China Flooded U.S. With Solar Panels Before Trump's Tariffs

The tariffs don’t apply to the first 2.5 gigawatts of imports this year, and there’s as much as 5 gigawatts of solar equipment already stashed in warehouses and ports around the country. That’s enough to supply U.S. developers for about six months, said Hugh Bromley, a solar analyst at New Energy Finance, undermining the impact of the protectionist policies on manufacturers. Shipments from exempt suppliers including First Solar Inc. may extend that period to nine months.

“The slow pace of D.C. bureaucracy has allowed the solar industry to insulate 
itself from the full impact of the tariffs,” Bromley said in an interview. “They won’t be as damaging as some in the industry have warned.”

China Flooded U.S. With Solar Panels Before Trump's Tariffs

The tariffs announced in January came in response to a trade suit filed in April 2017 by a bankrupt U.S. solar manufacturer that argued it had been harmed by a wave of cheap imports, mostly from Asia. The U.S. International Trade Commission agreed in October, paving the way for Trump’s decision.
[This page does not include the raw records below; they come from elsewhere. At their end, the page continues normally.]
-- ==== Sys2Proof/Tests/Slice0.lean ====
section
/-!
SUPPORT. Sys2Proof/Tests/Slice0.lean: the manual's worked examples, ill-formed commands, and for every statement with hypotheses a state and
operands that meet them, clause by clause.
-/

namespace Sys2Proof.Tests

open Sys2Proof Sys2Proof.Machine

set_option maxRecDepth 100000
set_option Elab.async false
set_option synthInstance.maxSize 4000
set_option synthInstance.maxHeartbeats 200000
set_option linter.unusedVariables false

/-- Bytes of the numbers given. -/
def bs (l : List Nat) : Bytes := l.map (BitVec.ofNat 8)

/-- The `n` bytes a hexadecimal numeral spells, first digits first. -/
def hexBytes (n v : Nat) : Bytes := (natLe n v).reverse

/-- Bytes in memory from key `a`, above every key the state lists. -/
def atTop (s : State) (a : Nat) (b : Bytes) : State :=
  { s with mem := s.mem ++ (b.zipIdx.filter (fun x => decide (x.1 ≠ 0))).map (fun x => (a + x.2, x.1)) }

/-! ### Small images -/

/-- A section's length in bytes. -/
def secLen (s : Section) : Nat := (s.2.map (fun r => r.length)).sum

/-- Directory entries and bodies of sections from offset `off`, each body a multiple of 16 bytes. -/
def secBytes : List Section → Nat → Bytes × Bytes
  | [], _ => ([], [])
  | s :: l, off =>
    let n := secLen s
    let pad := (16 - n % 16) % 16
    let r := secBytes l (off + n + pad)
    (natLe 2 s.1 ++ natLe 1 1 ++ natLe 1 0 ++ natLe 4 off ++ natLe 4 n ++ natLe 2 s.2.length ++ natLe 2 0 ++ r.1,
     s.2.flatten ++ natLe pad 0 ++ r.2)

/-- An image of a kind with the sections given, its signature all zeros. -/
def mkImage (kind part seq base : Nat) (digest : Bytes) (ss : List Section) : Bytes :=
  let b := secBytes ss (128 + 16 * ss.length)
  let total := 128 + b.1.length + b.2.length + 2832
  ascii "DNVS" ++ natLe 1 1 ++ natLe 1 0 ++ natLe 1 kind ++ natLe 1 0 ++ natLe 4 total ++ natLe 2 ss.length ++ natLe 1 part ++ natLe 1 0
    ++ ascii "VGL-IL9T" ++ ascii "B0" ++ natLe 2 0 ++ natLe 4 0 ++ natLe 4 0 ++ natLe 4 seq ++ natLe 8 (if kind = 2 then 0 else 7)
    ++ natLe 8 base ++ digest ++ natLe 40 0 ++ b.1 ++ b.2 ++ natLe 2832 0

/-- The structure image of one partition on group 0, port L0 in the fabric. -/
def structImage : Bytes :=
  mkImage 1 0 0 0 (natLe 32 0)
    [(1, [natLe 2 0 ++ natLe 2 1 ++ natLe 12 0]),
     (2, [bs [0, 16, 0, 0, 128, 129, 130, 131, 132, 133, 134, 135, 136, 137, 138, 139, 140, 141, 142, 143] ++ natLe 12 0]),
     (3, [natLe 4 0]),
     (4, [natLe 8 0 ++ natLe 128 0xF0]),
     (5, [natLe 8 0 ++ (List.replicate 3 (natLe 4 100 ++ natLe 4 1600)).flatten]),
     (6, [natLe 2 1000 ++ natLe 30 0 ++ natLe 2 400 ++ natLe 2 1500 ++ natLe 4 1 ++ natLe 4 2 ++ natLe 20 0]),
     (7, [natLe 2 1 ++ natLe 10 0 ++ natLe 8 1 ++ natLe 44 0]),
     (9, [bs [0, 15, 1, 0, 0, 0, 0, 0]]),
     (13, [bs [0, 1, 1, 0, 3, 5] ++ natLe 10 0])]

/-- A trim image of one record. -/
def trimImage (idKey : Bytes) : Bytes := mkImage 3 0 0 0 (shake256 idKey) [(14, [natLe 8 0])]

/-- The active image of the states below. -/
def im0 : Image := parseImage structImage

/-! ### Small states -/

def wAux : State := State.reset.wr F.PWR_STATUS_AUX_VALID 1 |>.wr F.AON_STAGE_SUPERVISION 1
def wMain : State := { wAux with pwr := { main := true } }
def wOn : State := { wAux.wr F.PWR_STATUS_CONV_ON 1 with pwr := { main := true, ana := true, perstRel := some 0 } }
def wFoot : State := wOn.wr F.AON_STAGE_STAGE 1

/-- A firmware image for root 0. -/
def fwImage : Bytes :=
  ascii "VFWI" ++ natLe 4 0x10004 ++ natLe 4 0 ++ natLe 4 2896 ++ natLe 8 0 ++ ascii "VGL-IL9T" ++ ascii "B0" ++ natLe 30 0 ++ natLe 2832 0
def wBoot : State := { wFoot with sec := { flash := { fwA := fwImage }, genuine := [(.root 0, fwImage.take 64, natLe 2820 0)] } }
def wDrum : State :=
  { wOn.wr F.AON_STAGE_STAGE 2 with
    sec := { fw := some { slot := 0, version := 0x10004, secVersion := 0, digest := [] },
             flash := { slots := [structImage, [], [], []], trim := trimImage [] },
             genuine := [(.root 0, imgMsg structImage, natLe 2820 0), (.root 0, imgMsg (trimImage []), natLe 2820 0)] } }
def fw0 : FwRun := { slot := 0, version := 0x10004, secVersion := 3, digest := [] }
/-- Partition 0 on group 0 at Finial, a session of PF0 on mailbox 0 with every feature. -/
def wUp : State :=
  { (((wOn.wr F.AON_STAGE_STAGE 4).wr F.AON_STAGE_FIRMWARE 1).wr F.AON_STAGE_SIDEBAND 1).wr F.CLK_AG_STATE 0 0 with
    img := { act := some im0 }, sec := { fw := some fw0 },
    pwr := { main := true, ana := true, perstRel := some 0, grpMhz := [(0, 1000)], grpMv := [(0, 800)], bfyMhz := 400 },
    host := { nextSid := 6, sessions := [{ m := 0, id := 5, fn := .pf0, verMajor := 1, verMinor := 0, feats := 31, policy := 0, lastBeat := 0,
                                           absentAt := none, bfyCore := none }] } }
def wDome : State := wUp.wr F.AON_STAGE_STAGE 3
/-- A request of PF0 on mailbox 0. -/
def h0 : MbxHdr := { m := 0, fn := .pf0, verMajor := 1, verMinor := 0, seq := 9, len := 0, session := 5, lenOk := true, resOk := true }

/-- A valid writable DRAM page-map entry of partition `p` for frame `f`, with further bits. -/
def eD (p f : Nat) (bits_ : List Nat := []) : Nat := (bits_.map (fun b => 2 ^ b)).sum + 2 ^ 63 + p * 2 ^ 59 + 2 ^ 54 + f
/-- Page `v` of the page map set to `e`. -/
def page (s : State) (v e : Nat) : State := s.wrNat (8 * v) 8 e
/-- Pages 100 (plain) and 101 (SNAP, COW) of partition 0, a cut in force with a reserve of 10 frames. -/
def wPg : State :=
  (page (page wUp 100 (eD 0 8200)) 101 (eD 0 8201 [52, 51])).wr F.PGM_CUT_ACTIVE 1 |>.wr F.PGM_RESERVE_FRAMES 10
    |>.wr F.PGM_RESERVE_BASE_FRAME 8300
SunPower Corp., the second-biggest U.S. solar supplier, manufacturers most of its products in Mexico and Asia, and rushed to bring them into the country at the end of last year. The stockpiled inventory will help the San Jose, California-based company buy time as it pursues a request to be excluded from the duties because it uses a technology that’s different from standard photovoltaic panels.

“Of course we accelerated” shipments, Chief Executive Officer Tom Werner said in an interview. “We’re not going to pay tariffs on goods that we already brought to the U.S.”

To contact the reporter on this story: Christopher Martin in New York at cmartin11@bloomberg.net.

To contact the editors responsible for this story: Lynn Doan at ldoan6@bloomberg.net, Will Wade, Jeffrey Taylor

©2018 Bloomberg L.P.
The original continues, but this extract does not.